Add remark on multithreading/multiple GPU limitations that FourierFlows.jl imposes
navidcy opened this issue · 4 comments
We should add a remark in the README and in the Docs on this.
[This was mentioned by @ranocha's in their review remarks.]
Regarding multiple GPUs, probably calling a Problem
constructor with dev=GPU()
forced CUDA.jl to use device=0...(?)
E.g., when I asked for 3 GPUs on the HPC I got:
On a machine with 3
julia> prob = SingleLayerQG.Problem(GPU(); nx=n, ny=n+2, Lx=L, β=β, μ=μ, dt=dt, stepper=stepper)
Problem
├─────────── grid: grid (on GPU)
├───── parameters: params
├────── variables: vars
├─── state vector: sol
├─────── equation: eqn
├────────── clock: clock
└──── timestepper: FilteredRK4TimeStepper
shell> nvidia-smi
Tue Mar 9 15:20:01 2021
+-----------------------------------------------------------------------------+
| NVIDIA-SMI 450.80.02 Driver Version: 450.80.02 CUDA Version: 11.0 |
|-------------------------------+----------------------+----------------------+
| GPU Name Persistence-M| Bus-Id Disp.A | Volatile Uncorr. ECC |
| Fan Temp Perf Pwr:Usage/Cap| Memory-Usage | GPU-Util Compute M. |
| | | MIG M. |
|===============================+======================+======================|
| 0 Tesla V100-SXM2... On | 00000000:3D:00.0 Off | 0 |
| N/A 35C P0 57W / 300W | 410MiB / 32510MiB | 0% Default |
| | | N/A |
+-------------------------------+----------------------+----------------------+
| 1 Tesla V100-SXM2... On | 00000000:3E:00.0 Off | 0 |
| N/A 33C P0 41W / 300W | 3MiB / 32510MiB | 0% Default |
| | | N/A |
+-------------------------------+----------------------+----------------------+
| 2 Tesla V100-SXM2... On | 00000000:B2:00.0 Off | 0 |
| N/A 35C P0 42W / 300W | 3MiB / 32510MiB | 0% Default |
| | | N/A |
+-------------------------------+----------------------+----------------------+
+-----------------------------------------------------------------------------+
| Processes: |
| GPU GI CI PID Type Process name GPU Memory |
| ID ID Usage |
|=============================================================================|
| 0 N/A N/A 12191 C ...ta/v45/nc3020/julia/julia 407MiB |
+-----------------------------------------------------------------------------+
julia>
I think CUDA.jl
may pick this GPU by default. I think the best solution is to link to CUDA.jl
documentation for choosing a device. Users are also able to do fancier things, like run two problems side by side on different GPUs (some explanation is provided in the CUDA.jl docs for this).

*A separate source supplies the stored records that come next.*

/-! ## setFaults -/

@[simp] theorem State.faults_setFaults (v : FaultLog) : (s.setFaults v).faults = v := rfl
@[simp] theorem State.pending_setFaults (v : FaultLog) : (s.setFaults v).pending = s.pending := rfl
@[simp] theorem State.choices_setFaults (v : FaultLog) : (s.setFaults v).choices = s.choices := rfl
@[simp] theorem State.resetPin_setFaults (v : FaultLog) : (s.setFaults v).resetPin = s.resetPin := rfl
@[simp] theorem State.store_setFaults (v : FaultLog) : (s.setFaults v).store = s.store := rfl
@[simp] theorem State.scan_setFaults (v : FaultLog) : (s.setFaults v).scan = s.scan := rfl
@[simp] theorem State.arbiter_setFaults (v : FaultLog) : (s.setFaults v).arbiter = s.arbiter := rfl
@[simp] theorem State.parked_setFaults (v : FaultLog) : (s.setFaults v).parked = s.parked := rfl
@[simp] theorem State.panel_setFaults (v : FaultLog) : (s.setFaults v).panel = s.panel := rfl
@[simp] theorem State.conf_setFaults (v : FaultLog) : (s.setFaults v).conf = s.conf := rfl
@[simp] theorem State.ports_setFaults (v : FaultLog) : (s.setFaults v).ports = s.ports := rfl
@[simp] theorem State.port_setFaults (v : FaultLog) (i : HostNo) : (s.setFaults v).port i = s.port i := rfl
@[simp] theorem State.hosts_setFaults (v : FaultLog) : (s.setFaults v).hosts = s.hosts := rfl
@[simp] theorem State.host_setFaults (v : FaultLog) (i : HostNo) : (s.setFaults v).host i = s.host i := rfl
@[simp] theorem State.lanes_setFaults (v : FaultLog) : (s.setFaults v).lanes = s.lanes := rfl
@[simp] theorem State.lane_setFaults (v : FaultLog) (i : HostNo) : (s.setFaults v).lane i = s.lane i := rfl
@[simp] theorem State.events_setFaults (v : FaultLog) : (s.setFaults v).events = s.events := rfl
@[simp] theorem State.queue_setFaults (v : FaultLog) (i : HostNo) : (s.setFaults v).queue i = s.queue i := rfl
@[simp] theorem State.panes_setFaults (v : FaultLog) : (s.setFaults v).panes = s.panes := rfl
@[simp] theorem State.pane_setFaults (v : FaultLog) (i : PaneNo) : (s.setFaults v).pane i = s.pane i := rfl
@[simp] theorem State.setFaults_setFaults (v w : FaultLog) : (s.setFaults v).setFaults w = s.setFaults w := rfl
@[simp] theorem State.setFaults_self : s.setFaults s.faults = s := rfl
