@[simp] theorem segmentReadComplete_frame (s : State) :
    (segmentReadComplete s).pending = s.pending ∧ (segmentReadComplete s).resetPin = s.resetPin ∧
    (segmentReadComplete s).store = s.store ∧ (segmentReadComplete s).panel = s.panel ∧
    (segmentReadComplete s).conf = s.conf ∧ (segmentReadComplete s).scan.link = s.scan.link ∧
    (segmentReadComplete s).scan.mark = s.scan.mark ∧ (segmentReadComplete s).scan.emission = s.scan.emission ∧
    (segmentReadComplete s).scan.lane = s.scan.lane ∧ (segmentReadComplete s).scan.emitter = s.scan.emitter ∧
    (segmentReadComplete s).scan.timer = s.scan.timer ∧
    (∀ i, ((segmentReadComplete s).port i).present = (s.port i).present) ∧
    (∀ i, ((segmentReadComplete s).port i).drop = (s.port i).drop) ∧
    (∀ i, ((segmentReadComplete s).port i).exchange = (s.port i).exchange) ∧
    (∀ i, ((segmentReadComplete s).port i).resetSeen = (s.port i).resetSeen) ∧
    (∀ i, ((segmentReadComplete s).port i).lapsedSeen = (s.port i).lapsedSeen) ∧
    (∀ i, ((segmentReadComplete s).host i).state = (s.host i).state) ∧
    (∀ i, ((segmentReadComplete s).host i).lease = (s.host i).lease) ∧
    (∀ i, ((segmentReadComplete s).host i).warned = (s.host i).warned) ∧
    (∀ i, ((segmentReadComplete s).host i).reserved = (s.host i).reserved) ∧
    (∀ i, ((segmentReadComplete s).host i).budget = (s.host i).budget) ∧
    (∀ i, ((segmentReadComplete s).host i).vote = (s.host i).vote) ∧
    (∀ i, (segmentReadComplete s).isActive i = s.isActive i) := by
  unfold segmentReadComplete; (repeat' split) <;> simp -implicitDefEqProofs

@[simp] theorem writeAccessComplete_frame (s : State) :
    (writeAccessComplete s).pending = s.pending ∧ (writeAccessComplete s).choices = s.choices ∧
    (writeAccessComplete s).resetPin = s.resetPin ∧ (writeAccessComplete s).panel = s.panel ∧
    (writeAccessComplete s).conf = s.conf ∧ (writeAccessComplete s).scan.link = s.scan.link ∧
    (writeAccessComplete s).scan.frame = s.scan.frame ∧ (writeAccessComplete s).scan.queue = s.scan.queue ∧
    (writeAccessComplete s).scan.mark = s.scan.mark ∧ (writeAccessComplete s).scan.emission = s.scan.emission ∧
    (writeAccessComplete s).scan.lane = s.scan.lane ∧ (writeAccessComplete s).scan.emitter = s.scan.emitter ∧
    (writeAccessComplete s).scan.timer = s.scan.timer ∧ (writeAccessComplete s).scan.cursorLine = s.scan.cursorLine ∧
    (writeAccessComplete s).scan.cursorFrame = s.scan.cursorFrame ∧
    (writeAccessComplete s).arbiter.urgency = s.arbiter.urgency ∧
    (∀ i, ((writeAccessComplete s).port i).present = (s.port i).present) ∧
    (∀ i, ((writeAccessComplete s).port i).drop = (s.port i).drop) ∧
    (∀ i, ((writeAccessComplete s).port i).exchange = (s.port i).exchange) ∧
    (∀ i, ((writeAccessComplete s).port i).resetSeen = (s.port i).resetSeen) ∧
    (∀ i, ((writeAccessComplete s).port i).lapsedSeen = (s.port i).lapsedSeen) ∧
    (∀ i, ((writeAccessComplete s).host i).state = (s.host i).state) ∧
    (∀ i, ((writeAccessComplete s).host i).lease = (s.host i).lease) ∧
    (∀ i, ((writeAccessComplete s).host i).warned = (s.host i).warned) ∧
    (∀ i, ((writeAccessComplete s).host i).reserved = (s.host i).reserved) ∧
    (∀ i, ((writeAccessComplete s).host i).budget = (s.host i).budget) ∧
    (∀ i, ((writeAccessComplete s).host i).vote = (s.host i).vote) ∧
    (∀ i, (writeAccessComplete s).isActive i = s.isActive i) ∧
    (∀ i, ((writeAccessComplete s).pane i).state = (s.pane i).state) ∧
    (∀ i, ((writeAccessComplete s).pane i).owner = (s.pane i).owner) ∧
    (∀ i, ((writeAccessComplete s).pane i).former = (s.pane i).former) ∧
    (∀ i, ((writeAccessComplete s).pane i).guest = (s.pane i).guest) ∧
    (∀ i, ((writeAccessComplete s).pane i).current = (s.pane i).current) ∧
    (∀ i, ((writeAccessComplete s).pane i).modes = (s.pane i).modes) := by
  unfold writeAccessComplete; dsimp only; (repeat' split) <;> simp -implicitDefEqProofs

Could you point to this explanation and I’ll add a not in our docs.
Here's some references:
- Blog post on JuliaGPU about device-selection features added in CUDA 1.3. This is just a blog post so the syntax could go out of date.
- Page in JuliaGPU docs about multi-GPU programming. This page is oriented towards people who want to use more than one GPU (not just select one of many).
- Documentation of
CUDA.device
.device!
is adjacent. I don't see the functiondevices
however.
Often the most straightforward approach to using mulitple GPUs is to launch the same script but with different CUDA_VISIBLE_DEVICES
parameters. This approach is outside julia.
$ CUDA_VISIBLE_DEVICES=0 julia --project cool_script.jl
This launches julia but with only one device visible (device "0" from the output of nvidia-smi
). This environment variable is described in nvidia's CUDA documentation:
https://developer.nvidia.com/blog/cuda-pro-tip-control-gpu-visibility-cuda_visible_devices/